- _Task statement_:
The answer should consist solely of the lines from the first one below through the line containing "State.updTsu_quiet); rotate_left; focus (intro t; rfl))", copied exactly.

- _Supplied material_:
+ + + + + + +

-- ==== Sys2Proof/Laws/ApartCensus.lean ====
section
/-! SUPPORT. Which part the operations of `Sys2Proof.Machine.Census` act at, and whether they leave its time alone. -/

namespace Sys2Proof.Machine

open Sys2Proof

set_option linter.unusedVariables false

theorem State.askCounted_quiet {nd : Node} {u : State} {s : State} (hn : nd = .tsu) (hs : Quiet nd u s) : Quiet nd u ((State.askCounted (s))) := by
  subst hn
  refine Quiet.trans hs ?_
  unfold State.askCounted
  repeat' first
    | with_reducible exact Quiet.refl _
    | with_reducible rfl
    | ((with_reducible apply State.updTsu_quiet); rotate_left; focus (intro t; rfl))

theorem State.askRx_apart {nd : Node} {u : State} {s : State} {l : LinkId} {rx : Rx} {phase : Nat} (h_l : l.node = nd) (hs : Apart nd u s) : Apart nd u ((State.askRx (s) (l) (rx) (phase)).1) := by
  refine Apart.trans hs ?_
  unfold State.askRx
  repeat' first
    | with_reducible exact Apart.refl _
    | with_reducible assumption
    | with_reducible apply Apart.step (State.malformed_quiet ?_ (Quiet.refl _))
    | with_reducible apply State.receive_apart
    | split
    | with_reducible refine Apart.ofPair (by with_reducible assumption) ?_

theorem State.gdAsked_quiet {nd : Node} {u : State} {s : State} {l : LinkId} {f : Frame} (h_l : l.node = nd) (hn : nd = .gd) (hs : Quiet nd u s) : Quiet nd u ((State.gdAsked (s) (l) (f))) := by
  subst hn
  refine Quiet.trans hs ?_
  unfold State.gdAsked
  repeat' first
    | with_reducible exact Quiet.refl _
    | with_reducible rfl
    | intro x
    | lift_lets -underBinder
    | with_reducible apply Quiet.ite
    | with_reducible apply State.gdAnswer_quiet
    | ((with_reducible apply State.updGd_quiet); rotate_left; focus (intro t; rfl))

theorem execCensusListRx_apart {nd : Node} {u : State} {l : LinkId} {rx : Rx} {s : State} (h_l : l.node = nd) (hs : Apart nd u s) : Apart nd u ((State.after (s) (execCensusListRx (l) (rx) (s)))) := by
  refine Apart.trans hs ?_
  unfold execCensusListRx
  rw [State.after_next]
  repeat' first
    | with_reducible exact Apart.refl _
    | with_reducible assumption
    | (with_reducible refine (?_ : (_ : Node) = _); first | rfl | assumption | (simp_all only []; done) | (simp_all; done) | (cases nd <;> simp_all; done))
    | intro x
    | lift_lets -underBinder
    | with_reducible apply Apart.step (State.askCounted_quiet ?_ (Quiet.refl _))
    | with_reducible apply State.askRx_apart
    | with_reducible apply Apart.step (State.cutThrough_quiet ?_ (Quiet.refl _))
    | with_reducible apply Apart.step (State.gdAsked_quiet ?_ ?_ (Quiet.refl _))
    | with_reducible apply Apart.step (State.send_quiet ?_ (Quiet.refl _))
    | with_reducible apply Apart.foldl
    | split
    | with_reducible refine Apart.ofPair (by with_reducible assumption) ?_

theorem State.tsuFetched_quiet {nd : Node} {u : State} {s : State} {l : LinkId} {f : Frame} (h_l : l.node = nd) (hn : nd = .tsu) (hs : Quiet nd u s) : Quiet nd u ((State.tsuFetched (s) (l) (f))) := by
  subst hn
  refine Quiet.trans hs ?_
  unfold State.tsuFetched
  repeat' first
    | with_reducible exact Quiet.refl _
    | with_reducible assumption
    | with_reducible rfl
    | (intro x; first | clear_value x | skip)
    | lift_lets -underBinder
    | with_reducible apply Quiet.ite
    | with_reducible apply State.askCounted_quiet
    | with_reducible apply State.send_quiet
    | split

theorem State.gdFetch_quiet {nd : Node} {u : State} {s : State} {l : LinkId} {f : Frame} (h_l : l.node = nd) (hn : nd = .gd) (hs : Quiet nd u s) : Quiet nd u ((State.gdFetch (s) (l) (f))) := by
  subst hn
  refine Quiet.trans hs ?_
  unfold State.gdFetch
  repeat' first
    | with_reducible exact Quiet.refl _
    | with_reducible rfl
    | lift_lets -underBinder
    | with_reducible apply State.logG_quiet
    | with_reducible apply State.send_quiet
    | ((with_reducible apply State.updGd_quiet); rotate_left; focus (intro t; rfl))
    | split

theorem execCensusFetchRx_apart {nd : Node} {u : State} {l : LinkId} {rx : Rx} {s : State} (h_l : l.node = nd) (hs : Apart nd u s) : Apart nd u ((State.after (s) (execCensusFetchRx (l) (rx) (s)))) := by
  refine Apart.trans hs ?_
  unfold execCensusFetchRx
  rw [State.after_next]
  repeat' first
    | with_reducible exact Apart.refl _
    | with_reducible assumption
    | (with_reducible refine (?_ : (_ : Node) = _); first | rfl | assumption | (simp_all only []; done) | (simp_all; done) | (cases nd <;> simp_all; done))
    | with_reducible apply State.askRx_apart
    | with_reducible apply Apart.step (State.cutThrough_quiet ?_ (Quiet.refl _))
    | with_reducible apply Apart.step (State.gdFetch_quiet ?_ ?_ (Quiet.refl _))
    | with_reducible apply Apart.step (State.tsuFetched_quiet ?_ ?_ (Quiet.refl _))
    | split
    | with_reducible refine Apart.ofPair (by with_reducible assumption) ?_

theorem execCensusResendRx_apart {nd : Node} {u : State} {l : LinkId} {rx : Rx} {s : State} (h_l : l.node = nd) (hs : Apart nd u s) : Apart nd u ((State.after (s) (execCensusResendRx (l) (rx) (s)))) := by
  refine Apart.trans hs ?_
  unfold execCensusResendRx
  rw [State.after_next]
  repeat' first
    | with_reducible exact Apart.refl _
    | with_reducible assumption
    | (with_reducible refine (?_ : (_ : Node) = _); first | rfl | assumption | (simp_all only []; done) | (simp_all; done) | (cases nd <;> simp_all; done))
    | (intro x; first | (refine Apart.use (x := x) ?_ (fun hx => ?_); rotate_left; clear_value x; rotate_right; subst x) | clear_value x | skip)
    | lift_lets -underBinder
    | with_reducible apply Apart.step (State.askCounted_quiet ?_ (Quiet.refl _))
    | with_reducible apply State.askRx_apart
    | with_reducible apply Apart.step (State.cutThrough_quiet ?_ (Quiet.refl _))
    | with_reducible apply Apart.step (State.gdAsked_quiet ?_ ?_ (Quiet.refl _))
    | with_reducible apply Apart.step (State.send_quiet ?_ (Quiet.refl _))
    | with_reducible apply Apart.foldl
    | split
    | with_reducible refine Apart.ofPair (by with_reducible assumption) ?_

theorem State.censusDrop_quiet {nd : Node} {u : State} {s : State} {p : Nat} (hn : nd = .gd) (hs : Quiet nd u s) : Quiet nd u ((State.censusDrop (s) (p))) := by
  subst hn
  refine Quiet.trans hs ?_
  unfold State.censusDrop
  repeat' first
    | with_reducible exact Quiet.refl _
    | with_reducible rfl
    | lift_lets -underBinder
    | with_reducible apply State.censusAdvance_quiet
    | with_reducible apply State.updCensus_quiet

theorem State.expelledSeen_quiet {nd : Node} {u : State} {s : State} {tag : BitVec 24} {i : Nat} (hn : nd = .gd) (hs : Quiet nd u s) : Quiet nd u ((State.expelledSeen (s) (tag) (i))) := by
  subst hn
  refine Quiet.trans hs ?_
  unfold State.expelledSeen
  repeat' first
    | with_reducible exact Quiet.refl _
    | with_reducible assumption
    | with_reducible rfl
    | (intro x; first | (refine Quiet.use (x := x) ?_ (fun hx => ?_); rotate_left; clear_value x; rotate_right; subst x) | (have hf := funext (f := x) (g := x) (fun _ => rfl); clear hf; subst x) | skip)
    | lift_lets -underBinder
    | with_reducible apply Quiet.ite
    | with_reducible apply State.updDom_quiet
    | with_reducible apply State.updHealth_quiet

theorem State.censusTake_quiet {nd : Node} {u : State} {s : State} {tag : BitVec 24} {i : Nat} {w : Nat} (hn : nd = .gd) (hs : Quiet nd u s) : Quiet nd u ((State.censusTake (s) (tag) (i) (w))) := by
  subst hn
  refine Quiet.trans hs ?_
  unfold State.censusTake
  repeat' first
    | with_reducible exact Quiet.refl _
    | with_reducible assumption
    | with_reducible rfl
    | (intro x; first | (refine Quiet.use (x := x) ?_ (fun hx => ?_); rotate_left; clear_value x; rotate_right; subst x) | clear_value x | skip)
    | lift_lets -underBinder
    | with_reducible apply Quiet.ite
    | with_reducible apply State.expelledSeen_quiet
    | with_reducible apply State.updCensus_quiet

theorem State.censusAns_quiet {nd : Node} {u : State} {s : State} {l : LinkId} {c : Census} {f : Frame} (h_l : l.node = nd) (hn : nd = .gd) (hs : Quiet nd u s) : Quiet nd u ((State.censusAns (s) (l) (c) (f))) := by
  subst hn
  refine Quiet.trans hs ?_
  unfold State.censusAns
  repeat' first
    | with_reducible exact Quiet.refl _
    | with_reducible assumption
    | with_reducible rfl
    | (intro x; first | (refine Quiet.use (x := x) ?_ (fun hx => ?_); rotate_left; clear_value x; rotate_right; subst x) | clear_value x | skip)
    | lift_lets -underBinder
    | with_reducible apply Quiet.ite
    | with_reducible apply State.censusAdvance_quiet
    | with_reducible apply State.censusDrop_quiet
    | with_reducible apply State.censusTake_quiet
    | with_reducible apply State.logG_quiet
    | with_reducible apply State.setEvt_quiet
    | with_reducible apply State.updCensus_quiet
    | with_reducible apply State.updLink_quiet
    | with_reducible apply Quiet.foldl

theorem execCensusAnsRx_apart {nd : Node} {u : State} {l : LinkId} {rx : Rx} {s : State} (h_l : l.node = nd) (hs : Apart nd u s) : Apart nd u ((State.after (s) (execCensusAnsRx (l) (rx) (s)))) := by
  refine Apart.trans hs ?_
  unfold execCensusAnsRx
  rw [State.after_next]
  repeat' first
    | with_reducible exact Apart.refl _
    | with_reducible assumption
    | (with_reducible refine (?_ : (_ : Node) = _); first | rfl | assumption | (simp_all only []; done) | (simp_all; done) | (cases nd <;> simp_all; done))
    | with_reducible apply Apart.ite
    | with_reducible apply Apart.step (State.censusAns_quiet ?_ ?_ (Quiet.refl _))
    | with_reducible apply Apart.step (State.cutThrough_quiet ?_ (Quiet.refl _))
    | with_reducible apply Apart.step (State.malformed_quiet ?_ (Quiet.refl _))
    | with_reducible apply State.receive_apart
    | split
    | with_reducible refine Apart.ofPair (by with_reducible assumption) ?_
    | intro x

theorem State.fetchTimeout_quiet {nd : Node} {u : State} {s : State} {tag : BitVec 24} {index : Nat} (hn : nd = .gd) (hs : Quiet nd u s) : Quiet nd u ((State.fetchTimeout (s) (tag) (index))) := by
  subst hn
  refine Quiet.trans hs ?_
  unfold State.fetchTimeout
  repeat' first
    | with_reducible exact Quiet.refl _
    | with_reducible assumption
    | with_reducible rfl
    | (intro x; first | (refine Quiet.use (x := x) ?_ (fun hx => ?_); rotate_left; clear_value x; rotate_right; subst x) | (have hf := funext (f := x) (g := x) (fun _ => rfl); clear hf; subst x) | clear_value x | skip)
    | lift_lets -underBinder
    | with_reducible apply Quiet.ite
    | with_reducible apply State.absentFrom_quiet
    | with_reducible apply State.censusAdvance_quiet
    | with_reducible apply State.gdDown_quiet
    | with_reducible apply State.send_quiet
    | with_reducible apply State.updCensus_quiet
    | with_reducible apply Quiet.foldl
    | split

theorem execFetchTimeout_quiet {nd : Node} {u : State} {tag : BitVec 24} {index : Nat} {s : State} (hn : nd = .gd) (hs : Quiet nd u s) : Quiet nd u ((State.after (s) (execFetchTimeout (tag) (index) (s)))) := by
  subst hn
  refine Quiet.trans hs ?_
  unfold execFetchTimeout
  rw [State.after_next]
  repeat' first
    | with_reducible exact Quiet.refl _
    | with_reducible rfl
    | with_reducible apply State.fetchTimeout_quiet

theorem execCensusPortTimeout_quiet {nd : Node} {u : State} {port : Nat} {s : State} (hn : nd = .gd) (hs : Quiet nd u s) : Quiet nd u ((State.after (s) (execCensusPortTimeout (port) (s)))) := by
  subst hn
  refine Quiet.trans hs ?_
  unfold execCensusPortTimeout
  rw [State.after_next]
  repeat' first
    | with_reducible exact Quiet.refl _
    | with_reducible rfl
    | (intro x; first | clear_value x | skip)
    | lift_lets -underBinder
    | with_reducible apply Quiet.ite
    | with_reducible apply State.censusDrop_quiet
    | split

theorem execCensusSlow_quiet {nd : Node} {u : State} {s : State} (hn : nd = .gd) (hs : Quiet nd u s) : Quiet nd u ((State.after (s) (execCensusSlow (s)))) := by
  subst hn
  refine Quiet.trans hs ?_
  unfold execCensusSlow
  rw [State.after_next]
  repeat' first
    | with_reducible exact Quiet.refl _
    | with_reducible rfl
    | intro x
    | lift_lets -underBinder
    | with_reducible apply Quiet.ite
    | with_reducible apply State.logG_quiet
    | with_reducible apply State.updCensus_quiet
    | ((with_reducible apply State.updGd_quiet); rotate_left; focus (intro t; rfl))
    | split

end Sys2Proof.Machine
end

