theorem State.gdOrderRx_apart {nd : Node} {u : State} {s : State} {l : LinkId} {rx : Rx} (h_l : l.node = nd) (hn : nd = .gd) (hs : Apart nd u s) : Apart nd u ((State.gdOrderRx (s) (l) (rx))) := by
  subst hn
  refine Apart.trans hs ?_
  unfold State.gdOrderRx
  repeat' first
    | with_reducible exact Apart.refl _
    | with_reducible assumption
    | with_reducible rfl
    | intro x
    | lift_lets -underBinder
    | with_reducible apply Apart.ite
    | with_reducible apply Apart.step (State.gdBroadcast_quiet ?_ ?_ (Quiet.refl _))
    | with_reducible apply State.gdMessage_apart
    | with_reducible apply State.gdRequest_apart
    | split
    | with_reducible refine Apart.ofPair (by with_reducible assumption) ?_

theorem execOrderFrameRx_apart {nd : Node} {u : State} {l : LinkId} {rx : Rx} {s : State} (h_l : l.node = nd) (hs : Apart nd u s) : Apart nd u ((State.after (s) (execOrderFrameRx (l) (rx) (s)))) := by
  refine Apart.trans hs ?_
  unfold execOrderFrameRx
  rw [State.after_next]
  repeat' first
    | with_reducible exact Apart.refl _
    | with_reducible assumption
    | (with_reducible refine (?_ : (_ : Node) = _); first | rfl | assumption | (simp_all only []; done) | (simp_all; done) | (cases nd <;> simp_all; done))
    | with_reducible apply Apart.ite
    | with_reducible apply Apart.step (State.cutThrough_quiet ?_ (Quiet.refl _))
    | with_reducible apply State.gdOrderRx_apart
    | with_reducible apply Apart.step (State.malformed_quiet ?_ (Quiet.refl _))
    | with_reducible apply State.receive_apart
    | with_reducible apply Apart.step (State.tsuOrderRx_quiet ?_ ?_ (Quiet.refl _))
    | split
    | with_reducible refine Apart.ofPair (by with_reducible assumption) ?_
    | intro x

theorem State.gdAbortGo_quiet {nd : Node} {u : State} {s : State} {w : Word} (hn : nd = .gd) (hs : Quiet nd u s) : Quiet nd u ((State.gdAbortGo (s) (w))) := by
  subst hn
  refine Quiet.trans hs ?_
  unfold State.gdAbortGo
  repeat' first
    | with_reducible exact Quiet.refl _
    | with_reducible assumption
    | with_reducible rfl
    | (intro x; first | (refine Quiet.use (x := x) ?_ (fun hx => ?_); rotate_left; clear_value x; rotate_right; subst x) | clear_value x | skip)
    | lift_lets -underBinder
    | with_reducible apply Quiet.ite
    | with_reducible apply State.abortRequest_quiet
    | with_reducible apply State.gdUp_quiet
    | with_reducible apply State.setReg_quiet
    | split

theorem execGdAbortGo_quiet {nd : Node} {u : State} {w : Word} {s : State} (hn : nd = .gd) (hs : Quiet nd u s) : Quiet nd u ((State.after (s) (execGdAbortGo (w) (s)))) := by
  subst hn
  refine Quiet.trans hs ?_
  unfold execGdAbortGo
  rw [State.after_next]
  repeat' first
    | with_reducible exact Quiet.refl _
    | with_reducible rfl
    | with_reducible apply State.gdAbortGo_quiet

theorem State.gdOrderGo_apart {nd : Node} {u : State} {s : State} {w : Word} (hn : nd = .gd) (hs : Apart nd u s) : Apart nd u ((State.gdOrderGo (s) (w))) := by
  subst hn
  refine Apart.trans hs ?_
  unfold State.gdOrderGo
  repeat' first
    | with_reducible exact Apart.refl _
    | with_reducible assumption
    | with_reducible rfl
    | (intro x; first | (refine Apart.use (x := x) ?_ (fun hx => ?_); rotate_left; clear_value x; rotate_right; subst x) | clear_value x | skip)
    | lift_lets -underBinder
    | with_reducible apply Apart.ite
    | with_reducible apply Apart.step (State.gdUp_quiet ?_ (Quiet.refl _))
    | with_reducible apply State.orderRequest_apart
    | with_reducible apply Apart.step (State.setReg_quiet ?_ (Quiet.refl _))
    | with_reducible apply State.updCom_apart
    | split
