theorem execFilteredOffset_apart {nd : Node} {u : State} {s : State} (hn : nd = .gd) (hs : Apart nd u s) : Apart nd u ((State.after (s) (execFilteredOffset (s)))) := by
  subst hn
  refine Apart.trans hs ?_
  unfold execFilteredOffset
  rw [State.after_next]
  repeat' first
    | with_reducible exact Apart.refl _
    | with_reducible rfl
    | with_reducible apply State.filteredOffset_apart

theorem State.firstRefWaitExpiry_apart {nd : Node} {u : State} {s : State} (hn : nd = .gd) (hs : Apart nd u s) : Apart nd u ((State.firstRefWaitExpiry (s))) := by
  subst hn
  refine Apart.trans hs ?_
  unfold State.firstRefWaitExpiry
  repeat' first
    | with_reducible exact Apart.refl _
    | with_reducible rfl
    | with_reducible apply Apart.ite
    | with_reducible apply State.becomeRoot_apart
    | with_reducible apply State.stepCounter_apart
    | intro x

theorem execFirstRefWaitExpiry_apart {nd : Node} {u : State} {s : State} (hn : nd = .gd) (hs : Apart nd u s) : Apart nd u ((State.after (s) (execFirstRefWaitExpiry (s)))) := by
  subst hn
  refine Apart.trans hs ?_
  unfold execFirstRefWaitExpiry
  rw [State.after_next]
  repeat' first
    | with_reducible exact Apart.refl _
    | with_reducible rfl
    | with_reducible apply State.firstRefWaitExpiry_apart

theorem State.ptpMasterSend_quiet {nd : Node} {u : State} {s : State} {n : Nat} (hn : nd = .gd) (hs : Quiet nd u s) : Quiet nd u ((State.ptpMasterSend (s) (n))) := by
  subst hn
  refine Quiet.trans hs ?_
  unfold State.ptpMasterSend
  repeat' first
    | with_reducible exact Quiet.refl _
    | with_reducible rfl
    | (intro x; first | clear_value x | skip)
    | lift_lets -underBinder
    | with_reducible apply Quiet.ite
    | ((with_reducible apply State.updGd_quiet); rotate_left; focus (intro t; rfl))

theorem execPtpMasterSend_quiet {nd : Node} {u : State} {n : Nat} {s : State} (hn : nd = .gd) (hs : Quiet nd u s) : Quiet nd u ((State.after (s) (execPtpMasterSend (n) (s)))) := by
  subst hn
  refine Quiet.trans hs ?_
  unfold execPtpMasterSend
  rw [State.after_next]
  repeat' first
    | with_reducible exact Quiet.refl _
    | with_reducible rfl
    | with_reducible apply State.ptpMasterSend_quiet

theorem State.outputFirstAlign_quiet {nd : Node} {u : State} {s : State} (hn : nd = .gd) (hs : Quiet nd u s) : Quiet nd u ((State.outputFirstAlign (s))) := by
  subst hn
  refine Quiet.trans hs ?_
  unfold State.outputFirstAlign
  repeat' first
    | with_reducible exact Quiet.refl _
    | with_reducible rfl
    | with_reducible apply Quiet.ite
    | with_reducible apply State.outputsAlign_quiet
    | split
    | intro x

theorem execOutputFirstAlign_quiet {nd : Node} {u : State} {s : State} (hn : nd = .gd) (hs : Quiet nd u s) : Quiet nd u ((State.after (s) (execOutputFirstAlign (s)))) := by
  subst hn
  refine Quiet.trans hs ?_
  unfold execOutputFirstAlign
  rw [State.after_next]
  repeat' first
    | with_reducible exact Quiet.refl _
    | with_reducible rfl
    | with_reducible apply State.outputFirstAlign_quiet

theorem State.outRealign_quiet {nd : Node} {u : State} {s : State} (hn : nd = .gd) (hs : Quiet nd u s) : Quiet nd u ((State.outRealign (s))) := by
  subst hn
  refine Quiet.trans hs ?_
  unfold State.outRealign
  repeat' first
    | with_reducible exact Quiet.refl _
    | with_reducible rfl
    | intro x
    | lift_lets -underBinder
    | with_reducible apply Quiet.ite
    | ((with_reducible apply State.updGd_quiet); rotate_left; focus (intro t; rfl))
    | ((with_reducible apply State.updCom_quiet); rotate_left; focus (intro t; exact Common.accessErr_time ..))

+ + + + + + +

- _Expected answer_:
-- ==== Sys2Proof/Laws/ApartCensus.lean ====
section
/-! SUPPORT. Which part the operations of `Sys2Proof.Machine.Census` act at, and whether they leave its time alone. -/

namespace Sys2Proof.Machine

open Sys2Proof

set_option linter.unusedVariables false

theorem State.askCounted_quiet {nd : Node} {u : State} {s : State} (hn : nd = .tsu) (hs : Quiet nd u s) : Quiet nd u ((State.askCounted (s))) := by
  subst hn
  refine Quiet.trans hs ?_
  unfold State.askCounted
  repeat' first
    | with_reducible exact Quiet.refl _
    | with_reducible rfl
    | ((with_reducible apply State.updTsu_quiet); rotate_left; focus (intro t; rfl))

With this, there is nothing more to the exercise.